Thank you in advance.
I would like to drop some interaction terms from an R formula. My situation is that I have one factor variable with lots of levels (call this A, and it takes values from 1-50), and another continuous variable that I would like to interact it with (call this B).
A*B
creates terms A1:B, A2:B, A3:B,... I want a simple way to get rid of the first A1:B term.
Note: I saw some previous answers for the lm case that called update and then dropped some terms.

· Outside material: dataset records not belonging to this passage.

/-! ## The high bits -/

/-- The bits of a vector from bit `k` up, as a number. -/
theorem toNat_highBits {n : Nat} (z : BitVec n) {k m : Nat} (hn : n = k + m) :
    (z.extractLsb' k m).toNat = z.toNat / 2 ^ k := by
  subst hn
  rw [BitVec.extractLsb'_toNat, Nat.shiftRight_eq_div_pow, Nat.mod_eq_of_lt]
  exact Nat.div_lt_of_lt_mul (by rw [← pow_add]; exact z.isLt)

theorem highBits_eq_zero_iff {n : Nat} (z : BitVec n) {k m : Nat} (hn : n = k + m) :
    z.extractLsb' k m = 0 ↔ z.toNat < 2 ^ k := by
  have hpow : 0 < 2 ^ k := by positivity
  rw [← BitVec.toNat_inj, toNat_highBits z hn, BitVec.ofNat_eq_ofNat, BitVec.toNat_zero,
    Nat.div_eq_zero_iff_lt hpow]

theorem highBits_eq_allOnes_iff {n : Nat} (z : BitVec n) {k m : Nat} (hn : n = k + m) :
    z.extractLsb' k m = BitVec.allOnes m ↔ 2 ^ n - 2 ^ k ≤ z.toNat := by
  have hz := z.isLt
  have hpow : 0 < 2 ^ k := by positivity
  have hsplit : (2 ^ m - 1) * 2 ^ k = 2 ^ n - 2 ^ k := by
    rw [Nat.sub_mul, one_mul, ← pow_add, Nat.add_comm m k, ← hn]
  have hlt : z.toNat / 2 ^ k < 2 ^ m := Nat.div_lt_of_lt_mul (by rw [← pow_add, ← hn]; exact hz)
  rw [← BitVec.toNat_inj, toNat_highBits z hn, BitVec.toNat_allOnes, ← hsplit, ← Nat.le_div_iff_mul_le hpow]
  omega

/-- A two's-complement number fits `k + 1` bits exactly if its bits from `k` up are all equal. -/
theorem highBits_equal_iff {n : Nat} (z : BitVec n) {k m : Nat} (hn : n = k + m) (hm : 0 < m) :
    (z.extractLsb' k m = 0 ∨ z.extractLsb' k m = BitVec.allOnes m) ↔ -(2 ^ k) ≤ z.toInt ∧ z.toInt < 2 ^ k := by
  have hz := z.isLt
  have hdouble := nat_two_pow_eq (by omega : 0 < n)
  have hpow : 2 ^ k ≤ 2 ^ (n - 1) := Nat.pow_le_pow_right (by decide) (by omega)
  rw [highBits_eq_zero_iff z hn, highBits_eq_allOnes_iff z hn, BitVec.toInt_eq_toNat_cond, ← pow_natCast]
  split <;> omega

/-! ## The two rows -/

/-- Settles O45: the exact products decide the flags; the sign of `Q` is that of the true product. -/
theorem multiplierFlagsFromExactProducts : Obligations.MultiplierFlagsFromExactProducts := by
  unfold Obligations.MultiplierFlagsFromExactProducts
  intro width w s P Q h hP hQ
  obtain ⟨hpos, -⟩ := bounds_of_legalWidth h
  refine ⟨_, _, (mulUnsignedComputes width w s h).2, (mulSignedComputes width w s h).2, ?_⟩
  dsimp only [signedTuple]
  generalize s.inp.a.setWidth w = x at *
  generalize s.inp.b.setWidth w = y at *
  have hPnat : P.toNat = x.toNat * y.toNat := hP ▸ toNat_exactProduct x y
  have hQint : Q.toInt = x.toInt * y.toInt := hQ ▸ toInt_exactProduct x y hpos
  have hhigh := highBits_eq_zero_iff P (two_mul w)
  have hequal := highBits_equal_iff Q (by omega : 2 * w = (w - 1) + (w + 1)) (Nat.succ_pos w)
  have hrange : (0 : Int) < 2 ^ (w - 1) := by positivity
  rw [hPnat] at hhigh
  rw [hQint] at hequal
  have hsign : Q.msb = decide (x.toInt * y.toInt < 0) := by rw [BitVec.msb_eq_toInt, hQint]
  rw [hsign]
  generalize x.toInt * y.toInt = t at *
  refine ⟨?unsignedOvf, ?signedRange, ?ovfSide, ?unfSide⟩
  case unsignedOvf => rw [decide_eq_decide, ne_eq, hhigh, not_lt]
  case signedRange =>
    rw [← Bool.decide_or, decide_eq_decide, ← not_or, hequal]
    omega
  case ovfSide =>
    rw [← Bool.decide_or, ← decide_not, ← Bool.decide_and, decide_eq_decide]
    omega
  case unfSide =>
    rw [← Bool.decide_or, ← Bool.decide_and, decide_eq_decide]
    omega

end Sys2Proof.Proofs.ProductRules

/-! PROOFS about the quotient and remainder that a host reads (43_divider R102, R105). Both readings of a result port give
back the vector that is presented; the floored remainder lies on the divisor's side, and differs from the truncated one
exactly where the signs are opposite and the division is inexact. -/

namespace Sys2Proof.Proofs.QuotientRules

open Sys2Proof Sys2Proof.Machine Sys2Proof.Claims Sys2Proof.Proofs.StateRules Sys2Proof.Proofs.SignConverterRules
  Sys2Proof.Proofs.DividerRules Sys2Proof.Proofs.ShifterRules Sys2Proof.Proofs.OperandRules

/-! ## A DIV with a divisor that is not 0 -/

theorem exec_divU {width : WidthField} {w : Nat} {s : State} (h : LegalWidth width w)
    (hb : s.inp.b.setWidth w ≠ 0) :
    exec (.divU width) s = .next { s with out :=
      { r := (s.inp.a.setWidth w / s.inp.b.setWidth w).setWidth 32
        rem := (s.inp.a.setWidth w % s.inp.b.setWidth w).setWidth 32
        ovf := false, unf := false, dbz := false, err := false } } := by
  obtain ⟨-, hexec⟩ := divUnsignedComputes width w s h
  simpa only [if_neg hb] using hexec

theorem exec_divS {width : WidthField} {w : Nat} {s : State} (h : LegalWidth width w)
    (hb : s.inp.b.setWidth w ≠ 0) :
    exec (.divS width) s = .next { s with out :=
      { r := (BitVec.ofInt w (Int.fdiv (s.inp.a.setWidth w).toInt (s.inp.b.setWidth w).toInt)).signExtend 32
        rem := ((s.inp.a.setWidth w).smod (s.inp.b.setWidth w)).signExtend 32
        ovf := decide ((s.inp.a.setWidth w).toInt = -(2 ^ (w - 1)) ∧ (s.inp.b.setWidth w).toInt = -1)
        unf := false, dbz := false, err := false } } := by
  obtain ⟨-, hexec⟩ := divSignedComputes width w s h
  simpa only [if_neg hb] using hexec

/-! ## Reading a result port (40_sign_converter R79) -/

section Reading

variable {w : Nat} (x : BitVec w) (hw : w ≤ 32)
include hw

theorem readPort_unsigned : readPort .unsigned (x.setWidth 32) = x.toNat :=
  congrArg Nat.cast (BitVec.toNat_setWidth_of_le hw)

theorem readPort_signed : readPort .signed (x.signExtend 32) = x.toInt :=
  (toSigned_port _).trans (BitVec.toInt_signExtend_of_le hw)

end Reading

/-! ## Floored division -/

/-- The floored remainder by a negative divisor lies between it and 0 (00_scope R11). -/
theorem fmod_bounds_of_neg (x : Int) {y : Int} (hy : y < 0) : y < Int.fmod x y ∧ Int.fmod x y ≤ 0 := by
  have hflip : Int.fmod x y = -Int.fmod (-x) (-y) := by rw [Int.neg_fmod_neg, neg_neg]
  have hpos : 0 < -y := by omega
  have hnonneg := Int.fmod_nonneg_of_pos (-x) hpos
  have hlt := Int.fmod_lt_of_pos (-x) hpos
  omega

theorem fdiv_mul_add_fmod (x y : Int) : x = Int.fdiv x y * y + Int.fmod x y := by
  rw [mul_comm, Int.mul_fdiv_add_fmod]

/-- The number one above the signed range wraps to its minimum. -/
theorem toInt_ofInt_two_pow {w : Nat} (hw : 0 < w) : (BitVec.ofInt w (2 ^ (w - 1))).toInt = minSigned w := by
  have hdouble : (2 : Int) ^ (w - 1) + 2 ^ (w - 1) = 2 ^ w := by rw [int_two_pow_eq hw, two_mul]
  rw [← toSigned_normTo _ hw, ← wrapIsMaskAndReread _ w hw, wrapSigned_eq_emod _ hw, hdouble, Int.emod_self, zero_sub,
    minSigned_eq]

section Vectors

variable {w : Nat} (x y : BitVec w)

This will not work for me as I am trying to estimate a multinomial logit model with the mlogit package, and I cannot make the first estimation without dropping some interactions.
Edit: Although I am not attempting to use lm, if I could the following to occur, then I think it would solve my problem.
dd<-data.frame(A=sample(letters[1:10], 100, replace=T),B = runif(100),z=rexp(100))
#need to drop B term below
reg1 <- lm(z~A*B, dd)
#or need to drop Aa:B term here
reg2 <- lm(z~A*B - B, dd)
#but this doesn't work (I realize why, but this is an
#example of what I would like to have happen)
reg3 <- lm(z~A*B - B - Aa:B, dd)
I think you should be able to work with contrasts her to make this happen. Here we create our own contrast that adjusts the default contrast.treament behavior to skip the first two variables.
contr.skip2 <- function (n, contrasts = TRUE, sparse = FALSE)
{
contr <- contr.treatment(n, 1, contrasts, sparse)
contr[2, ] <- 0
contr[, -1]
}
and then we can fit the model and pass along our special contrast
lm(z~A*B, dd, contrasts=list(A="contr.skip2"))
# Call:
# lm(formula = z ~ A * B, data = dd, contrasts = list(A = "contr.skip2"))
#
# Coefficients:
# (Intercept) Ac Ad Ae Af Ag Ah
# 1.09981 -0.14541 -0.86334 -0.18478 -0.77302 0.19681 0.23845
# Ai Aj B Ac:B Ad:B Ae:B Af:B
# -0.74962 -0.49014 0.09729 0.14705 1.09606 0.14706 0.88919
# Ag:B Ah:B Ai:B Aj:B
# -0.62796 -0.70155 1.60253 -0.20564
and as you can see we no longer have Ab terms in the model.